### [Action item]
Count up every line of the data in which "refusedWf" occurs. The reply is one number and nothing more.

◇ ◇ ◇ ◇ ◇

/-- Deliveries that a form does not take: the stream's own queue, the vector queue of a scalar result, a register of another kind, a missing or an
odd DST (R38, R39, R106, R110, R198, R211). -/
theorem test_illformed_deliveries : refusedWf
    [(.sc, .add (ops (into (.s 1) 1) (.s 0) (.s 0))), (.cx, .add (ops (into (.s 1) 16) (.s 0) (.s 0))), (.sc, .add (ops (into (.p 1) 0) (.s 0) (.s 0))), (.sc, .add (ops (into (.v 1) 0) (.s 0) (.s 0))),
     (.sc, .cmp (ops (into (.s 1) 0) (.s 0) (.s 0)) .eq), (.sc, .pand ⟨al, into (.a 1) 0, false, 0, false, 0⟩), (.cx, .vadd (vops (into (.s 1) 0) (.v 0) (.v 0))), (.cx, .vadd (vops (into (.v 1) 1) (.v 0) (.v 0))),
     (.cx, .vcmp (vops (into (.v 1) 0) (.v 0) (.v 0)) .eq false false), (.cx, .vcmp (vops (into (.k 1) 1) (.v 0) (.v 0)) .eq false false), (.cx, .kand al (into (.p 1) 0) 1 2), (.sc, .madd (ops drop (.s 0) (.s 0))),
     (.sc, .bins (ops ⟨none, 2⟩ (.s 0) (.s 0)) 1), (.sc, .ffma (ops drop (.s 0) (.s 0))), (.cx, .vfma (vops drop (.v 0) (.v 0))), (.cx, .vins (vops drop (.s 0) (.s 0)) .int), (.cx, .vext (vops (into (.v 1) 0) (.v 0) (.s 0)) .int),
     (.sc, .aadd ⟨al, drop, in1, .strm, false⟩), (.sc, .acas ⟨al, into (.s 3) 0, in1, .strm, false⟩), (.sc, .acas ⟨al, into (.a 2) 0, in1, .strm, false⟩), (.sc, .afadd ⟨al, into (.a 2) 0, in1, .strm, 0, .rne⟩),
     (.sc, .br ⟨al, into (.s 1) 0, 4⟩), (.sc, .waitt ⟨al, into (.s 1) 0, 0, .s 0, .s 0, none⟩), (.cx, .vrng al (into (.s 1) 0) 0 false 0), (.ld, .stest al (into (.s 1) 0) 0 .bound)] = true := by decide

/-- Limits of fields: formats, rounding, conditions, lengths, counts, strides, stages, regions, rows, system registers (R44, R78, R113 to R117, R124
to R128, R217, R241, R321). -/
theorem test_illformed_fields : refusedWf
    [(.ld, .vld ⟨al, false, in1, 25, .strm, .none, false, false⟩), (.ld, .vldx ⟨al, false, in1, 5, .strm, .none, false, false⟩), (.st, .vst ⟨al, in1, 15, .rtz, .strm, .none, false⟩), (.st, .vstx ⟨al, in1, 11, .rne, .strm, .none, false⟩),
     (.st, .vst ⟨al, in1, 0, .rne, .strm, .fec, false⟩), (.st, .st ⟨al, .s 0, in1, .strm, .fec, 0⟩), (.st, .gst (.row al in1 31 .rne false)), (.sc, .afadd ⟨al, into (.s 2) 0, in1, .strm, 3, .rne⟩), (.sc, .lda ⟨al, drop, in1, .strm, .fe, false, 0⟩),
     (.sc, .stl ⟨al, .s 0, in1, .strm, .fe, 0⟩), (.sc, .fcvt ⟨al, drop, .s 0⟩ (.tomem 15 .rne)), (.sc, .fcvt ⟨al, drop, .s 0⟩ (.tomem 16 .rtz)), (.sc, .fcvt ⟨al, drop, .s 0⟩ (.frommem 25)), (.sc, .fcmp (ops drop (.s 0) (.s 0)) .ltu false),
     (.sc, .fcmp (ops drop (.s 0) (.s 0)) .lt true), (.cx, .vcmp (vops drop (.v 0) (.v 0)) .geu true false), (.sc, .bext (ops drop (.s 0) (.s 0)) 0), (.sc, .bins (ops (into (.s 1) 0) (.s 0) (.s 0)) 65), (.sc, .loop al 0 (.s 0) 3),
     (.cx, .mloop al 0 (.s 0) 7 0 4), (.cx, .mloop al 0 (.s 0) 1 17 4), (.sc, .mloop al 0 (.s 0) 1 1 4), (.cx, .mloop al 0 (.s 0) 1 0 3), (.sc, .rep al 0 false false false 0), (.sc, .rep al 65 false false false 0), (.sc, .rep al 2 false false false 1),
     (.sc, .qtest al drop (.ready .sc)), (.sc, .qtest al drop .vready), (.st, .qtest al drop .vspace), (.sc, .qtest al drop (.exited .sc)), (.sc, .sysrd al drop 0x16), (.sc, .syswr al 0x10 (.s 0)), (.ld, .syswr al 0x08 (.s 0)), (.cx, .lease al (some 0)),
     (.cx, .mmas ⟨al, .ft 0, false, .v 0, .v 8, false, 0, 0⟩), (.cx, .lsend al 4 (.s 0) none), (.cx, .vext (vops drop (.v 0) (.s 0) 1) .int), (.cx, .vins (vops (into (.v 1) 0) (.s 0) (.s 0) 1) .int), (.sc, .wstat al drop (.s 0) 3), (.sc, .wstat al drop (.s 1) 1),
     (.sc, .wunb al true (.s 1)), (.ld, .tinv al true (.s 1)), (.st, .l1wb ⟨al, true, ⟨.s 1, .s 0⟩⟩), (.sc, .ltag ⟨al, drop, .s 1, .s 0, none⟩), (.cx, .customOpcode ⟨0xBF, 0, al, 0, 0, 0, 0, 0, none⟩), (.cx, .customOpcode ⟨0xC0, 0, al, 8, 0, 0, 0, 0, none⟩),
     (.cx, .customOpcode ⟨0xC0, 0, al, 0, 0, 0, 1, 0, some 0⟩)] = true := by decide

/-- Words of a stream that another stream may not issue (R35), and events, which are no words. -/
theorem test_illformed_streams : refusedWf
    [(.cx, .ld ⟨al, drop, in1, .strm, .none, false, 0⟩), (.sc, .vld ⟨al, false, in1, 0, .strm, .none, false, false⟩), (.ld, .st ⟨al, .s 0, in1, .strm, .none, 0⟩), (.sc, .vst ⟨al, in1, 0, .rne, .strm, .none, false⟩), (.ld, .gst (.scalar al (.s 0) in1 0)),
     (.sc, .pref al in1 .strm false), (.st, .sbind al 0 (.s 0) true), (.sc, .snext al 0 (.s 0)), (.cx, .stest al drop 0 .bound), (.sc, .sdrop al 0), (.sc, .tlook al drop (.s 0)), (.sc, .tset al (.s 0) (.s 0)), (.sc, .tinv al false (.s 0)), (.sc, .feset ⟨al, .s 0, in1⟩),
     (.sc, .fetest al drop in1), (.sc, .l1wb ⟨al, false, in1⟩), (.ld, .aadd ⟨al, into (.s 2) 0, in1, .strm, false⟩), (.ld, .afadd ⟨al, into (.s 2) 0, in1, .strm, 0, .rne⟩), (.sc, .vadd (vops drop (.v 0) (.v 0))), (.sc, .vmov ⟨al, drop, .v 0, false, 0⟩ false),
     (.sc, .vbcst (vops drop (.v 0) (.s 0))), (.sc, .vrot (vops drop (.v 0) (.s 0)) .rot), (.sc, .vcmp (vops drop (.v 0) (.v 0)) .eq false false), (.sc, .kpopc al drop 0 false 0), (.sc, .vrng al drop 0 false 0), (.sc, .lease al none), (.sc, .lrel al), (.sc, .mzero al false),
     (.sc, .mfmt al 0 (.s 0)), (.sc, .mret al drop 0 false (.s 0) (.s 0)), (.cx, .wbind al (.s 0) (.s 0)), (.cx, .wcsrd al (.s 0) (.s 0) 0), (.sc, .customOpcode ⟨0xC0, 0, al, 0, 0, 0, 0, 0, none⟩), (.cx, .lfree al (.s 0)), (.sc, .lsend al 0 (.s 0) none), (.cx, .cestop al), (.cx, .ctab al (.s 0) (.s 0)),
     (.cx, .rslotRel al (.s 0)), (.sc, .microStep 0), (.cx, .jobCompletion 0)] = true := by decide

◇ ◇ ◇ ◇ ◇

### [Answer to this task]
3